In November 2025, a synthetic audio clip of a sitting MP was used to spread election misinformation in a state assembly by-election. The clip circulated on WhatsApp for 11 hours before being debunked. By then, it had been forwarded 2.3 lakh times.
This is the problem FakeReaper is built to solve — not in 11 hours, but in 0.3 seconds.
The Detection Challenge
Deepfake detection is hard because generation keeps improving. Every time a new detection model ships, the generation community adapts. This arms race has a structural problem: single-model detectors have a shelf life.
Our core architectural insight: no single detector is reliable across all modalities and all generation methods. The solution is a multi-model ensemble with dynamic weighting — where the confidence score from each constituent model influences how much it contributes to the final verdict.
The Architecture
The pipeline for a single media item:
- Ingestion: Media file received via API. Format normalised (MP4 → frames + audio track; image → normalised tensor).
- Routing: Content-aware router identifies which specialist models are relevant.
- Parallel inference: Each relevant model runs simultaneously on GPU.

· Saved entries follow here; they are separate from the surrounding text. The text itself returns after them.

-- ==== Sys2Proof/Machine/Power.lean ====
section
/-!
DEFINITION. Power, clocks and the dawn sequence (19, R536–R567): supervision of the input, the load governor, planned
shutdown, power states and clocks.
-/
namespace Sys2Proof.Machine
open Sys2Proof

/-- A counter of the PWR block, unless PWR_CTL.freeze holds it (R568). -/
def State.pwrCount (s : State) (off k : Nat) (wide : Bool) : State :=
  if bit (s.regN Reg.PWR_CTL) 1 then s else if wide then s.count64By off k else s.countBy off k

def State.updPwr (s : State) (f : Pwr → Pwr) : State := { s with pwr := f s.pwr }
def State.updClk (s : State) (f : Clk → Clk) : State := { s with clk := f s.clk }
def State.updDomain (s : State) (d : Nat) (f : Domain → Domain) : State := { s with domains := s.domains.upd d f }

/-! ### Cold reset (R15, R540, R550) -/

/-- The rails have collapsed: what fuses, non-volatile memories and the vesper domain hold stays, and everything else
returns to reset. -/
def State.coldReset (s : State) : State :=
  let stores := s.calStores.mapVals (fun _ x => { x with
    slots := x.slots.mapVals (fun _ c => { c with bad := false }), queue := [], fails := 0, hourly := [], hourlyDone := 0, dropped := [] })
  let p : Pwr := { trip := s.pwr.trip, restarts := s.pwr.restarts, lockout := s.pwr.lockout, off := s.pwr.off
                   faultN := s.pwr.faultN, thermtripN := s.pwr.thermtripN }
  { fuses := s.fuses, freeCtr := s.freeCtr, out := s.out, pending := s.pending, calStores := stores, pwr := p
    thm := { shutdown := s.thm.shutdown }
    sec := { banks := s.sec.banks, revoked := s.sec.revoked, store := s.sec.store } }

/-! ### The input and the dawn sequence (R537–R540, R565) -/

/-- The input stage may close on a valid input: no trip waits for its restart, and nothing waits for VIN below 20 V. -/
def State.inputFree (s : State) : Bool :=
  !s.pwr.lockout && !s.pwr.off && !(s.pwr.trip.isSome && s.pwr.faultN)

/-- VIN_VALID_BEGINS: the vesper domain comes up on the RC oscillator. -/
def execVinValidBegins (s : State) : Out' :=
  .next (if s.pwr.dawn = 0 ∧ s.inputFree then
      (s.updPwr (fun p => { p with dawn := 1 })).updClk (fun c => { c with rc := true, stays := false })
    else s)

/-- INPUT_VALID: the cold dawn starts. -/
def execInputValid (s : State) : Out' :=
  .next (if s.pwr.dawn = 1 then s.updPwr (fun p => { p with dawn := 2, dawnKind := 0 }) else s)

/-- RAILS_IN_REGULATION: PWR_GOOD asserts, and fuses, SLOT_ID and straps are sampled (R565, R622). -/
def execRailsInRegulation (slotId strap : Nat) (s : State) : Out' :=
  .next (if s.pwr.dawn = 2 then
      let s : State := { s with fuses := { s.fuses with slotId := slotId % 8, strap := strap % 16 } }
      s.updPwr (fun p => { p with dawn := 3, pwrGood := true })
    else s)

/-- The identity check of a dawn or a wake from Midnight (R593, R594, R605, R610). -/
def State.checkIdentity (s : State) (ok : Bool) : State :=
  let good := ok && (s.storeValue 0).isSome
  let s : State := { s with sec := { s.sec with identity := if good then 1 else 2 } }
  if good then s else { s with weightKeys := {} }

/-- ARM_FLOOR and the adopted hashes are restored (R64, R490, R610). -/
def State.restoreStore (s : State) : State :=
  let s : State := { s with armFloor := (s.storeValue 1).getD 0xFFFFFFFF }
  (List.range 12).foldl (fun (s : State) n =>
    { s with icps := s.icps.upd n (fun p => { p with adopted := BitVec.ofNat 384 ((s.storeValue (storeAdopted n)).getD 0) }) }) s

/-- FRIEZE_PLL_LOCK: device time starts, and the seam hub, the event log and the governor run. -/
def execFriezePllLock (identityOk : Bool) (s : State) : Out' :=
  .next (if s.pwr.dawn = 3 then
      let s : State := { s with time := 0, timeRuns := true }
      let s := (s.updPwr (fun p => { p with dawn := 4, env := 0 })).updClk (fun c => { c with frieze := true })
      let s := ((s.checkIdentity identityOk).renewNonce).restoreStore
      let s := s.latchInj
      match s.pwr.trip with
      | some (cause, value) =>
        (s.updPwr (fun p => { p with trip := none })).logEvent 0xFC01 [(4, value), (1, cause)]
      | none => s
    else s)

/-- CORE_PLL_LOCK: the core clocks start at ratio 1/16, and the scratchpads and cluster memories are zeroed (R281). -/
def execCorePllLock (s : State) : Out' :=
  .next (if s.pwr.dawn = 4 ∧ !s.clk.refLost then
      let s := s.updPwr (fun p => { p with dawn := 5, govW := 1, govE := 1, ratioW := 1, ratioE := 1 })
      let s := s.updClk (fun c => { c with west := true, east := true })
      { s with
        cores := s.cores.mapVals (fun _ c => { c with spm := {}, poison := {} })
        clusters := s.clusters.mapVals (fun _ c => { c with mem := {}, poison := {} }) }
    else s)

/-- DAWN_COMPLETE: the stacks are zeroed but at a device reset, and the loader accepts LOAD (R565, R567). -/
def execDawnComplete (us : Nat) (s : State) : Out' :=
  .next (if s.pwr.dawn = 5 then
      let s := s.updPwr (fun p => { p with dawn := 6, dawnUs := us % 2 ^ 32 })
      let s := (List.range s.fuses.stackN).foldl (fun (s : State) t => s.updPed t (fun p =>
        let p := if s.pwr.dawnKind = 0 then { p with mem := {}, poison := {} } else p
        if p.state = 0 then { p with state := 1 } else p)) s
      let s := s.logEvent 0x1C02 [(4, us), (1, b2n s.clk.rc), (1, s.pwr.dawnKind)]
      match s.pwr.resetBy with
      | some p => (s.updPwr (fun x => { x with resetBy := none })).logEvent 0x1A03 [(1, p)]
      | none => s
    else s)

/-- INPUT_OUT_OF_RANGE: a warning of Table 19-2; a low input also limits the current. -/
def execInputOutOfRange (mv : Nat) (high : Bool) (s : State) : Out' :=
  .next (if s.pwr.dawn = 0 then s else
    let s := s.updPwr (fun p => { p with warning := true, lowInput := !high })
    if s.pwr.dawn < 4 then s
    else (s.logLimited 0x8C02 0 (fun _ => [(4, mv), (1, b2n high)])).injSource 0)

/-- INPUT_WARNING_CLEARED (R540). -/
def execInputWarningCleared (s : State) : Out' := .next (s.updPwr (fun p => { p with warning := false, lowInput := false }))

/-- INPUT_TRIP: the input stage opens and every rail collapses; the vesper domain holds the cause: 0 undervoltage,
1 overvoltage, 2 overcurrent, 3 intermediate bus. -/
def execInputTrip (value cause : Nat) (s : State) : Out' :=
  .next (if s.pwr.dawn < 2 then s
    else s.coldReset.updPwr (fun p => { p with trip := some (cause, value), faultN := true }))

/-- TRIP_RESTART: the input has been valid for 1 s after a trip, at vesper time `now` in ms; at most three restarts are
made in any 60 s. -/
def execTripRestart (now : Nat) (s : State) : Out' :=
  .next (
    let p := s.pwr
    if p.dawn ≠ 0 ∨ p.trip.isNone ∨ !p.faultN ∨ p.lockout ∨ p.off then s else
    let recent := p.restarts.filter (fun t => decide (now < t + 60000))
    if 3 ≤ recent.length then s.updPwr (fun p => { p with restarts := recent, lockout := true })
    else
      (s.updPwr (fun p => { p with restarts := recent ++ [now], dawn := 2, dawnKind := 0 })).updClk (fun c => { c with rc := true, stays := false }))

/-- VIN_BELOW_20V: the input has been gone for 100 ms. The vesper domain has lost power, so a held cause is no longer
known, and what waits for it is released. -/
def execVinBelow20V (s : State) : Out' :=
  .next (
    let s := s.coldReset
    let s : State := { s with thm := {} }
    s.updPwr (fun p => { p with
      trip := p.trip.map (fun _ => (4, 0)), faultN := false, thermtripN := false, lockout := false, off := false, restarts := [] }))

/-! ### Rails (R541, R542) -/

/-- Phases that a rail can lose before it can no longer carry its rating: one. -/
def State.railLimit (s : State) (r : Nat) : Option Nat :=
  let n := (railPhases[r]?).getD 1 - 1
  let lost := s.pwr.lost.get r
  if lost < 2 then none
  else some ((railVolts[r]?).getD 0 * (railAmps[r]?).getD 0 * (n + 1 - lost) / (n * 10 ^ 8))

/-- POWER_PHASE_LOST: cause 0 current, 1 temperature, 2 switching. -/
def execPowerPhaseLost (rail phase cause : Nat) (s : State) : Out' :=
  .next (
    let n := (railPhases[rail]?).getD 0
    if s.pwr.dawn < 4 ∨ rail = 0 ∨ 10 < rail ∨ n ≤ s.pwr.lost.get rail then s else
    let s := s.updPwr (fun p => { p with lost := p.lost.upd rail (· + 1) })
    let s := (s.pwrCount Reg.PWR_PHASE_LOST 1 false).logEvent 0x3C01 [(1, rail), (1, phase), (1, cause)]
    let k := s.pwr.lost.get rail
    let s := if k = 2 then s.logEvent 0x4C01 [(1, rail), (1, n - k)] else s
    s.injSource 1)

/-! ### The load governor (R543–R549) -/

/-- ramp: POWER.ramp_w_ms of the sealed image, or 200 W/ms. -/
def State.ramp (s : State) : Nat := if s.img.isSealed then s.img.power.rampWMs else 200

/-- E_max in 1/100 W (R546). -/
def State.eMax (s : State) : Nat := 2000 + Nat.sqrt (20 * s.ramp * s.pwr.reservoir)

/-- The effective cap, W (R547). -/
def State.effCap (s : State) : Nat :=
  let own := if s.img.isSealed then s.img.power.capW else s.fuses.maxPower
  let m := s.regF Reg.PWR_MGMT_CAP 15 0
  let c := if m = 0 then own else min own m
  (List.range 11).foldl (fun (c : Nat) r => match s.railLimit r with
    | some w => min c w
    | none => c) c

/-- What limits load below demand: the cause given, or the envelope's own (0 ramp, 1 ballast). -/
def limitCause (given : Option Nat) (demand eMax env : Nat) : Option Nat :=
  match given with
  | some c => some c
  | none => if eMax < 100 * demand then some 1 else if env < 100 * demand then some 0 else none

/-- Ballast and reservoir after a tick of 10 µs (R545, R546). -/
def State.ballastTick (s : State) : State :=
  let w := min 700 (s.pwr.env / 100 - s.pwr.load)
  let was := s.pwr.reservoir
  let res := if w = 0 then min 1200000 (was + 600) else was - 10 * w
  let uj := s.pwr.ballastUj + 10 * w
  let s := s.updPwr (fun p => { p with ballast := w, reservoir := res, ballastUj := uj % 1000 })
  let s := if uj < 1000 then s else s.pwrCount Reg.PWR_BALLAST_MJ (uj / 1000) true
  if 300000 ≤ was ∧ res < 300000 then s.injSource 3 else s
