-- ==== Sys2Proof/Machine/RegRead.lean ====
section
/-!
DEFINITION. What a register read returns (00 R13–R19, and the register tables of every chapter): a stored register's value,
or for a register that shows state, the fields its table gives. Offsets are relative to the block the function is of.
-/
namespace Sys2Proof.Machine
open Sys2Proof

/-- Bytes 4k to 4k + 3 of a hash. -/
def hashWord (h : BitVec 384) (k : Nat) : Nat := leField (hashBytes h) (4 * k) 4

/-- A signed value as a 16-bit field. -/
def sField (i : Int) : Nat := unsigned 16 i

/-- The sum of 2^k over the numbers below `n` that satisfy `p`. -/
def bitMap (n : Nat) (p : Nat → Bool) : Nat := ((List.range n).map (fun k => if p k then 2 ^ k else 0)).sum

/-- The port whose selection registers a read uses: the management port and the ring use port A's (R473, log entry 50). -/
def selPort : Port → Nat
  | .b => 1
  | _ => 0

def LoaderState.code : LoaderState → Nat
  | .idle => 0 | .loading => 1 | .validating => 2 | .staged => 3 | .sealing => 4
def SeqState.code : SeqState → Nat
  | .free => 0 | .waiting => 1 | .active => 2 | .paused => 3 | .spilling => 4 | .spilled => 5 | .restoring => 6 | .retiring => 7
def PfxState.code : PfxState → Nat
  | .empty => 0 | .loading => 1 | .ready => 2 | .draining => 3
def GrmState.code : GrmState → Nat
  | .empty => 0 | .loading => 1 | .ready => 2 | .draining => 3
def OrgState.code : OrgState → Nat
  | .free => 0 | .normal => 1 | .draining => 2 | .unified => 3 | .restoring => 4
def IcpState.code : IcpState → Nat
  | .dark => 0 | .training => 1 | .hello => 2 | .auth => 3 | .quarantine => 4 | .active => 5 | .degraded => 6

/-! ### DEV and ARM (01, 02) -/

/-- DEV (Tables 1-6 to 1-12). -/
def State.devReg (s : State) (o : Nat) : Option Nat :=
  if o = 0 then some s.fuses.devId
  else if o < 0x20 then some (s.fuses.cap (o / 4 - 1))
  else some (s.fuses.clusterMap ((o - 0x40) / 4))

/-- The logical cores an instance owns, as its INSTANCE record gives them. -/
def InstanceRec.coreCount (r : InstanceRec) : Nat := popCount 192 r.coreMap.toNat

/-- ARM_INST(i) (Table 2-19). -/
def State.armInst (s : State) (i : Nat) : Nat :=
  match s.img.insts.get i with
  | none => 0
  | some x => 2 ^ 31 + fld (b2n (x.inst.kind == 1)) 30 1 + fld (b2n x.inst.seamSpan) 29 1 + fld x.inst.modelSlot 24 4 +
      fld (if x.inst.kind = 1 then x.inst.draftFor else 0xFF) 16 8 + fld x.inst.coreCount 0 16

/-- ARM (Tables 2-17 to 2-19). -/
def State.armReg (s : State) (o : Nat) : Option Nat :=
  if o = 0x04 then some (fld s.arm.lastStatus 24 8 + fld s.arm.owner 15 1 + fld (b2n s.arm.staged.isPartial) 14 1 +
    fld (b2n s.img.isSealed) 3 1 + s.arm.state.code)
  else if o = 0x14 then some (fld s.arm.errOff 0 25)
  else if o = 0x18 then some s.img.serial
  else if o = 0x1C then some s.armFloor
  else if o = 0x20 then some (bitMap 16 (fun i => s.hasInst i))
  else if 0x40 ≤ o ∧ o < 0x70 then some (if s.img.isSealed then hashWord s.img.hash ((o - 0x40) / 4) else 0)
  else if 0x80 ≤ o then some (s.armInst ((o - 0x80) / 4))
  else none

/-! ### SCH and SMP (14, 15) -/

/-- The instance and slot that a port's SCH_SEQ_SEL names. -/
def State.seqSel (s : State) (port : Port) : Nat × Nat :=
  let v := s.regN (Reg.SCH_SEQ_SEL (selPort port))
  (bits v 19 16, bits v 11 0)

/-- SCH_SEQ_STAT (Table 14-13). -/
def Seq.stat (x : Seq) : Nat :=
  fld x.state.code 29 3 + fld (b2n x.draftSlot.isSome) 28 1 + fld x.desc.ring 26 2 + fld x.desc.priority 23 3 +
    fld x.effective 20 3 + fld x.kCur 16 4 + fld x.plainLeft 11 5 + fld x.lastStatus 0 8

/-- SCH_INST_STAT(i) (Table 14-17). -/
def State.instStat (s : State) (i : Nat) : Nat :=
  let r := s.insts.get i
  fld r.state 30 2 + fld (b2n (s.heldSeal.get i)) 29 1 + fld (b2n r.heldCmd) 28 1 + fld (b2n r.expelled) 27 1 +
    fld r.stallCause 24 3 + fld r.draftMax 16 8 + fld r.subBatches 12 4

/-- Slots of an instance in one of some states. -/
def State.slotsIn (s : State) (i : Nat) (p : SeqState → Bool) : Nat :=
  ((s.slotsOf i).filter (fun q => p (s.seq i q).state)).length

/-- SCH (Tables 14-11 to 14-17). -/
def State.schReg (s : State) (port : Port) (o : Nat) : Option Nat :=
  let (i, q) := s.seqSel port
  if o = 0x04 then some (2 ^ 16 * bitMap 16 (fun i => (s.insts.get i).state == 3) + bitMap 16 (fun i => (s.insts.get i).state == 1))
  else if o = 0x0C then some (fld s.schStatus 24 8 + fld s.schCmd 0 4)
  else if o = 0x90 then some (s.seq i q).stat
  else if o = 0x94 then some (fld (s.seq i q).len 0 19)
  else if o = 0x98 then some ((s.seq i q).desc.tag % 2 ^ 32)
  else if o = 0x9C then some ((s.seq i q).desc.tag / 2 ^ 32)
  else if o = 0xA0 then some (s.seq i q).emitted
  else if 0x100 ≤ o ∧ o < 0x180 ∧ o % 0x20 = 0x14 then
    let r := s.subRings.get ((o - 0x100) / 0x20)
    some (fld (b2n r.ready) 31 1 + fld (b2n r.fetchError) 30 1 +
      fld (if r.ready then ((r.desc).map (·.inst)).getD 0 else 0) 16 4)
  else if 0x200 ≤ o ∧ o < 0x280 ∧ o % 0x20 = 0x1C then
    let r := s.recRings.get ((o - 0x200) / 0x20)
    some (fld r.blocked 16 16 + fld r.queue.length 0 13)
  else if 0x400 ≤ o then
    let i := (o - 0x400) / 0x40
    let r := s.insts.get i
    match o % 0x40 with
    | 0x00 => some (s.instStat i)
    | 0x10 => some (min 0xFFFFFFFF r.lastNs)
    | 0x14 => some (fld (s.residents i).length 16 13 + fld r.lastSeqs 0 13)
    | 0x30 => some (fld (s.slotsIn i (fun x => x == .paused || x == .spilling || x == .spilled || x == .restoring)) 16 13 +
        fld (s.slotsIn i (· == .waiting)) 0 13)
    | _ => none
  else none

/-- The sampler unit that a handoff's next row goes to. -/
def State.handoffUnit (s : State) (h : Handoff) : Nat :=
  match (s.cores.get h.core).inst with
  | some i => ((s.stepRow i (h.row + h.taken)).map (·.entry % 4)).getD 0
  | none => 0

/-- GRM_STAT(g) (Table 15-10). -/
def Grammar.stat (g : Grammar) : Nat :=
  fld g.lastStatus 24 8 + fld g.state.code 22 2 + fld g.owner 21 1 + fld g.states 0 17

/-- SMP and GRM (Tables 15-9 and 15-10). -/
def State.smpReg (s : State) (port : Port) (o : Nat) : Option Nat :=
  if o < 0x10 then
    let u := o / 4
    some (fld (s.smpRows.cells.filter (fun c => s.unitOf c.1 == u)).length 24 8 +
      fld (min 255 (s.handoffs.filter (fun h => s.handoffUnit h == u)).length) 16 8)
  else if o = 0x820 then
    let (i, q) := s.seqSel port
    some (fld (s.seq i q).desc.grammar 16 6 + fld (s.seq i q).gState 0 16)
  else if 0x1000 ≤ o then
    let g := s.grammars.get ((o - 0x1000) / 0x20)
    match o % 0x20 with
    | 0x14 => some g.stat
    | 0x18 => some (fld g.refs 0 13)
    | _ => none
  else none
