-- ==== Sys2Proof/Machine/Dispatch.lean ====
section
/-! DEFINITION. One arm per command: each calls the one meaning of its row of the opcode table. -/
namespace Sys2Proof.Machine
open Sys2Proof
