/-! ### Components

What a command may change, component by component: a component that is not listed for a command is the same after it. -/

/-- The components of State but for the queue. -/
inductive Comp where
  | time | timeRuns | freeCtr | out | regs | latchHi | heldLow | rwlLocked | log | irq | fuses | arm | img | armFloor
  | heldSeal | arrays | fmts | fmtResets | cals | calStores | calSaves | cores | clusters | engines | handoffs | msgs
  | nextMsg | lanes | slices | unreachable | paced | peds | kvSeqs | parts | kvPools | prefixes | spills | emptyMarks
  | flushing | noFrame | wslots | winsts | wloads | insts | seqs | subRings | recRings | subLast | schStatus | schCmd
  | smpRows | grammars | grmCache | ports | cmd | evrInFlight | mgmtEid | araMask | ftrStale | icpIn | icps | sync |
  replicas | digests | reserves | takeovers | arrTakeovers | unbacked | tests | advice | domains | pwr | clk | hka |
  thm | weightKeys | sec | tapIr | tapCells
deriving DecidableEq, Repr

/-- Two states agree on a component. -/
def State.agreesAt (s t : State) : Comp → Prop
  | .time => t.time = s.time
  | .timeRuns => t.timeRuns = s.timeRuns
  | .freeCtr => t.freeCtr = s.freeCtr
  | .out => t.out = s.out
  | .regs => t.regs = s.regs
  | .latchHi => t.latchHi = s.latchHi
  | .heldLow => t.heldLow = s.heldLow
  | .rwlLocked => t.rwlLocked = s.rwlLocked
  | .log => t.log = s.log
  | .irq => t.irq = s.irq
  | .fuses => t.fuses = s.fuses
  | .arm => t.arm = s.arm
  | .img => t.img = s.img
  | .armFloor => t.armFloor = s.armFloor
  | .heldSeal => t.heldSeal = s.heldSeal
  | .arrays => t.arrays = s.arrays
  | .fmts => t.fmts = s.fmts
  | .fmtResets => t.fmtResets = s.fmtResets
  | .cals => t.cals = s.cals
  | .calStores => t.calStores = s.calStores
  | .calSaves => t.calSaves = s.calSaves
  | .cores => t.cores = s.cores
  | .clusters => t.clusters = s.clusters
  | .engines => t.engines = s.engines
  | .handoffs => t.handoffs = s.handoffs
  | .msgs => t.msgs = s.msgs
  | .nextMsg => t.nextMsg = s.nextMsg
  | .lanes => t.lanes = s.lanes
  | .slices => t.slices = s.slices
  | .unreachable => t.unreachable = s.unreachable
  | .paced => t.paced = s.paced
  | .peds => t.peds = s.peds
  | .kvSeqs => t.kvSeqs = s.kvSeqs
  | .parts => t.parts = s.parts
  | .kvPools => t.kvPools = s.kvPools
  | .prefixes => t.prefixes = s.prefixes
  | .spills => t.spills = s.spills
  | .emptyMarks => t.emptyMarks = s.emptyMarks
  | .flushing => t.flushing = s.flushing
  | .noFrame => t.noFrame = s.noFrame
  | .wslots => t.wslots = s.wslots
  | .winsts => t.winsts = s.winsts
  | .wloads => t.wloads = s.wloads
  | .insts => t.insts = s.insts
  | .seqs => t.seqs = s.seqs
  | .subRings => t.subRings = s.subRings
  | .recRings => t.recRings = s.recRings
  | .subLast => t.subLast = s.subLast
  | .schStatus => t.schStatus = s.schStatus
  | .schCmd => t.schCmd = s.schCmd
  | .smpRows => t.smpRows = s.smpRows
  | .grammars => t.grammars = s.grammars
  | .grmCache => t.grmCache = s.grmCache
  | .ports => t.ports = s.ports
  | .cmd => t.cmd = s.cmd
  | .evrInFlight => t.evrInFlight = s.evrInFlight
  | .mgmtEid => t.mgmtEid = s.mgmtEid
  | .araMask => t.araMask = s.araMask
  | .ftrStale => t.ftrStale = s.ftrStale
  | .icpIn => t.icpIn = s.icpIn
  | .icps => t.icps = s.icps
  | .sync => t.sync = s.sync
  | .replicas => t.replicas = s.replicas
  | .digests => t.digests = s.digests
  | .reserves => t.reserves = s.reserves
  | .takeovers => t.takeovers = s.takeovers
  | .arrTakeovers => t.arrTakeovers = s.arrTakeovers
  | .unbacked => t.unbacked = s.unbacked
  | .tests => t.tests = s.tests
  | .advice => t.advice = s.advice
  | .domains => t.domains = s.domains
  | .pwr => t.pwr = s.pwr
  | .clk => t.clk = s.clk
  | .hka => t.hka = s.hka
  | .thm => t.thm = s.thm
  | .weightKeys => t.weightKeys = s.weightKeys
  | .sec => t.sec = s.sec
  | .tapIr => t.tapIr = s.tapIr
  | .tapCells => t.tapCells = s.tapCells

def Comp.all : List Comp :=
  [.time, .timeRuns, .freeCtr, .out, .regs, .latchHi, .heldLow, .rwlLocked, .log, .irq, .fuses, .arm, .img, .armFloor,
   .heldSeal, .arrays, .fmts, .fmtResets, .cals, .calStores, .calSaves, .cores, .clusters, .engines, .handoffs, .msgs,
   .nextMsg, .lanes, .slices, .unreachable, .paced, .peds, .kvSeqs, .parts, .kvPools, .prefixes, .spills, .emptyMarks,
   .flushing, .noFrame, .wslots, .winsts, .wloads, .insts, .seqs, .subRings, .recRings, .subLast, .schStatus, .schCmd,
   .smpRows, .grammars, .grmCache, .ports, .cmd, .evrInFlight, .mgmtEid, .araMask, .ftrStale, .icpIn, .icps, .sync,
   .replicas, .digests, .reserves, .takeovers, .arrTakeovers, .unbacked, .tests, .advice, .domains, .pwr, .clk, .hka,
   .thm, .weightKeys, .sec, .tapIr, .tapCells]

def Comp.allBut (ps : List Comp) : List Comp := Comp.all.filter (fun p => !ps.contains p)

/-- What an event may change: the log, the counters and W1C registers, interrupts with their messages, the alert. -/
def Comp.events : List Comp := [.out, .regs, .log, .irq, .ports, .araMask]

/-- What an instance's stall may change: its run, its sequences and what they hold in the pedestals (R422). -/
def Comp.stalls : List Comp :=
  [.peds, .kvSeqs, .parts, .kvPools, .prefixes, .spills, .emptyMarks, .flushing, .noFrame, .insts, .seqs, .recRings,
   .smpRows, .grammars]

/-- A list and what an event may change. -/
def Comp.withEvents (ps : List Comp) : List Comp := Comp.events ++ ps

/-- A list and what a stall, which is logged, may change. -/
def Comp.withStalls (ps : List Comp) : List Comp := Comp.events ++ (Comp.stalls ++ ps)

- Feature fusion: 128-dimensional feature vectors from each model are concatenated and passed to the meta-classifier.
- Calibration: Output probability is calibrated against a held-out validation set to ensure well-calibrated confidence scores.
- Response: JSON payload with verdict, confidence, and per-model breakdown.
The Specialist Models
We run 7 specialist models in the ensemble:
- ViT-Fake-v3: Vision transformer fine-tuned on 2.1M labelled synthetic images (FaceForensics++, DFDC, our proprietary Indian deepfake dataset).
- FreqNet: Frequency-domain analyser. Catches GAN and diffusion artifacts invisible in pixel space.
- LipSync-Check: Audio-visual synchronisation analyser. Flags desynchronised lip movements characteristic of video deepfakes.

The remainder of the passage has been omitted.